Fun outdoor activities for kids.
"Just go outside and play!"
Parents have been repeating that phrase to children each summer for generations. The question is, what are kids supposed to do once they get out there?
If you’re looking for outdoor activities that are fun, free (or nearly so) and spark kids’ imaginations, try these on for size:
- Explore a farmer’s market – Turn produce shopping into a scavenger hunt by handing your kids a list of fruits and vegetables and instructing them to find them. Depending on their ages, you can categorize them by name or color. Later, you can all have an outdoor cookout, working together to create a meal from the produce you shopped for together.
- Get artsy! – Summer is a great time for outdoor craft projects. A sidewalk chalk mural is a great place to start. It’s even better if it contains a message like, “Welcome Home, Dad/Mom!” to greet a parent when they get home from work. Your youngsters may also enjoy creating nature sculptures by pressing flowers, leaves, shells and other natural materials they find into model magic or craft clay. Another option: transform a fallen tree branch into a walking stick be decorated with patterned duct tape or paint.
- Combine art with exercise – Turn a family hike into an archeological expedition by collecting rocks along the way. Once you’re back home, your kids can use paint to decorate them with pictures or words. The finished products can be used to decorate a garden or redistributed along a trail for others to discover and enjoy.
- Pick up trash around your neighborhood or a local park. – Give each child a trash bag and the opportunity to make their slice of the world a better place. You might even turn a park clean-up into a friendly competition. The person or team that fills its bag first wins a prize! Older kids might want to go a step further and separate garbage from recyclables.
- Create an A-Z scavenger hunt. – “A” is for ant. “B” is for butterfly. “C” is for…let your kids figure it out! Send them on a backyard scavenger hunt with the instruction to find something that begins with every letter of alphabet. Creativity counts!
- Plant a family or community garden. – Here’s an activity that can last all summer – and connects kids with the natural world and the source of their food in the process. Planting, tending and harvesting food from a garden provides countless lessons along the way. Children can learn to recognize different vegetables while they’re still in the ground. They can watch plants grow and see how they develop. Many are more willing to try a new food if they have been involved in growing it. Even young children who enjoy water play can make watering the garden the highlight of their day.

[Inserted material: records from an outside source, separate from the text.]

/-! ### Group opcodes (R493) -/

/-- STREAM_GROUP_ACTION (R493): every earlier request of the pen has ended; the open group of REGION is committed or aborted, as GROUP_CTRL does. -/
def execStreamGroupAction (req phase : Nat) (s : State) : Res :=
  let s0 := s.at_ phase
  .next (match s0.sreq req with
    | some r =>
      if r.acted.isSome || r.fail.isSome || !(r.pkt.opcode = 4 || r.pkt.opcode = 5) || s0.strm.reqs.any (fun y => decide (y.pkt.pen = r.pkt.pen) && decide (y.id < r.id)) then s0
      else match s0.openGroup r.pkt.region with
        | none => s0.onSreq req (fun y => y.failWith 0x27 1 0)
        | some g =>
          if r.pkt.opcode = 5 then (s0.abortGroup g).onSreq req (fun y => { y with acted := some g })
          else if (s0.group g).st = .overflow then (s0.commitGroup g).onSreq req (fun y => { y.failWith 0x27 2 0 with acted := some g })
          else (s0.commitGroup g).onSreq req (fun y => { y with acted := some g })
    | none => s0)

/-! ### Ends (R483 to R486, R500) -/

/-- What a request without a failure still waits for is done. -/
def State.reqOver (s : State) (r : Req) : Bool :=
  match r.pkt.opcode with
  | 1 => if r.pkt.format = 0 then r.complete else r.decoded
  | 2 => decide (r.pkt.srcLen ≤ 64 * r.staged) && !s.awaiting (reqTag r.id)
  | 3 => r.decoded
  | 4 => (match r.acted with | some g => (match (s.group g).st with | .committed | .done => true | _ => false) | none => false)
  | 5 => r.acted.isSome
  | _ => false

/-- A failed request has nothing more to do: its lane has stopped, and a LOAD_DICT has set its slot. -/
def Req.failOver (r : Req) : Bool := r.fail.isSome && !r.decoding && (r.pkt.opcode ≠ 3 || r.decoded)

/-- The request leaves with its reads, host reads and cell. -/
def State.dropReq (s : State) (r : Req) : State :=
  ((s.onStrm (fun t => { t with reqs := t.reqs.filter (fun y => y.id ≠ r.id), hostReads := t.hostReads.filter (fun h => h.req ≠ some r.id) })).onReads (fun t => { t with
    list := t.list.filter (fun x => match x.who with | .stream k _ => decide (k ≠ r.id) | _ => true) })).freeCell r.pkt.pen

/-- The DCX counters of a request that ends with a failure of its format (R522, R527, R528). -/
def State.countFormat (s : State) (st : Nat) : State :=
  if st = 0x23 then (s.bump Reg.DCX.CHECKSUM_ERRS.ERRS).raise Reg.DCX.INT_STATUS.FORMAT_ERR
  else if st = 0x21 || st = 0x22 then (s.bump Reg.DCX.FORMAT_ERRS.ERRS).raise Reg.DCX.INT_STATUS.FORMAT_ERR else s

/-- A request ends FAILED; a LOAD_DICT that has not set its slot sets it FAILED. -/
def State.failReq (s0 : State) (r : Req) (st detail : Nat) : State :=
  let s := match r.gen with | some g => (if r.pkt.opcode = 3 && !r.decoded && (s0.dictSlot r.pkt.dict).named then s0.finishDict r g none else s0) | none => s0
  (((((s.dropReq r).countFormat st).lastEvent 3 r.pkt st detail).bump (Reg.PEN.FAILED.FAILED r.pkt.pen)).raise Reg.STR.INT_STATUS.FAILED)

/-- A request ends DONE, or DONE_LATE once the bell counter has passed its deadline's boundary. -/
def State.doneReq (s : State) (r : Req) : State :=
  let late := r.pkt.deadline ≠ 0 && decide (r.pkt.deadline * 4096 < s.now)
  let s1 := ((s.writeStatus r.pkt (b2n late) (if late then r.strike else 0) 0).dropReq r).bump (Reg.PEN.DONE.DONE r.pkt.pen)
  if late then (((s1.bump (Reg.PEN.MISSED.MISSED r.pkt.pen)).lastEvent 2 r.pkt 1 r.strike).raise Reg.STR.INT_STATUS.MISSED).ev 0x83 none none 1 else s1

/-- Everything that request `i` produces has been delivered (R490). -/
def State.delivered (s : State) (i : Nat) : Bool :=
  match s.sreq i with
  | some r => r.pkt.opcode ≠ 1 || decide ((if r.pkt.format = 0 then r.source else r.out).length ≤ r.sent)
  | none => false

/-- STREAM_REQUEST_END (R484): the rest is delivered as booked, the status record follows, and DONE or FAILED rises. A READ is done in its booked finish at the earliest (R499). -/
def execStreamRequestEnd (req phase : Nat) (s : State) : Res :=
  let s0 := ((s.at_ phase).collect req).onSreq req Req.settlePoison
  .next (match s0.sreq req with
    | some r =>
      if !s0.mastering || s0.link.recovery || !s0.serving then s0
      else
        let s1 := if r.pkt.opcode = 1 then s0.deliverBytes r (r.ready s0.clk.bell) s0.clk.bell else s0
        match r.fail with
        | some (st, detail, off) => if r.failOver then (s1.writeStatus r.pkt st detail off).failReq r st detail else s0
        | none => if s0.reqOver r && decide (r.finish ≤ s0.clk.bell) && s1.delivered req then s1.doneReq r else s0
    | none => s0)

/-! ### By bell -/

/-- What the engines do by the end of a bell: finished reads are taken, booked deliveries leave, WRITE lines use the refilled bucket. -/
def State.streamBell (s : State) : State :=
  if !s.serving then s
  else
    let ended := s.clk.bell - 1
    s.each (s.strm.reqs.map (fun r => r.id)) (fun s i =>
      let s1 := (s.collect i).onSreq i Req.settlePoison
      match s1.sreq i with
      | some r => if r.pkt.opcode = 1 then s1.deliverBytes r (r.ready ended) ended else if r.pkt.opcode = 2 then s1.drainWrite i 262144 else s1
      | none => s1)

/-! ### Flush, suspension, stop (R481, R501) -/

/-- PEN.CTRLp.FLUSH (R481). -/
def State.penFlush (s : State) (p : Nat) : State :=
  let s1 := s.each (List.range 64) (fun s k => match s.penSlot p k with
    | some x => if x.broken then s.setPenSlot p k none else s.rewind p k 7
    | none => s)
  let mine := s1.strm.packets.filter (fun k => decide (k.pen = p))
  let mark := s1.strm.adm.map (fun a => { a with flushed := a.flushed || decide (a.pkt.pen = p) })
  let s2 := (s1.onStrm (fun t => { t with packets := t.packets.filter (fun k => decide (k.pen ≠ p)), adm := mark })).setFld (Reg.PEN.STATUS.QUEUED p) 0
  let s3 := s2.each mine (fun s k => s.refusePacket k 0x14 0)
  s3.each (s3.strm.reqs.filter (fun r => decide (r.pkt.pen = p))) (fun s r => s.failReq r 0x28 0)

- Camp in your backyard – A backyard sleepover and a night of flashlight stories and stargazing can create fond memories that will last a lifetime – even if the kids come inside when it’s time for bed. For added fun, create a small “s'mores bar” by filling a large, flat planter with stones and heat fuel cans where kids can roast marshmallows. (Once the fire is lit, adult supervision is required!)
- Get creative with games. – A few large cardboard boxes, hula hoops, plastic cones -- even old tires can make a fun obstacle course. Pour sand in the bottom of plastic soft drink bottles and use a kickball for a game of outdoor bowling. If temperatures are soaring, teach your kids to play Drip, Drip, Drop. It’s similar to Duck, Duck, Goose. With this game, however, instead of tapping the other kids on their heads, the leader pours water from a jar or watering can on the others while walking around the outside of the circle. A drip equals a small amount of water; a drop – well, you get the idea.
- Host a neighborhood talent show or awards show. – Jacob from across the street can juggle. His neighbor Annabelle is learning to play the guitar. Have your kids invite them and others in the neighborhood to share their talents in a background talent show. If they enjoy playing dress up, invite them – parents and all – to a neighborhood award show. The kids can design homemade trophies for things like “Best-smelling barbecue,” “Most likely to have their trash cans at the curb first,” “Best sport in wiffleball” – or whatever makes your neighbors’ special. The kids can then take turns making the presentations.
- Make time for silliness – If you can’t be silly and giggle in the summer, when can you? Invite your kids to put on their swimsuits and swim goggles. Then, as they lay on a beach towel outside, give them a small ice cream cone. Rather than hand it to them as you ordinarily would, place it in their open mouth. A sibling or friend can then decorate the cone with sprinkles, chocolate syrup or whip cream from above before the child sits up to enjoy their cone. Giggles and fun are sure to ensue! Keep a hose or bucket of water nearby for cleanup.
The only limits to outdoor summer fun are your kids’ creativity! Present them with options like these, and they will likely come up with more ideas of their own. So relax, and have fun!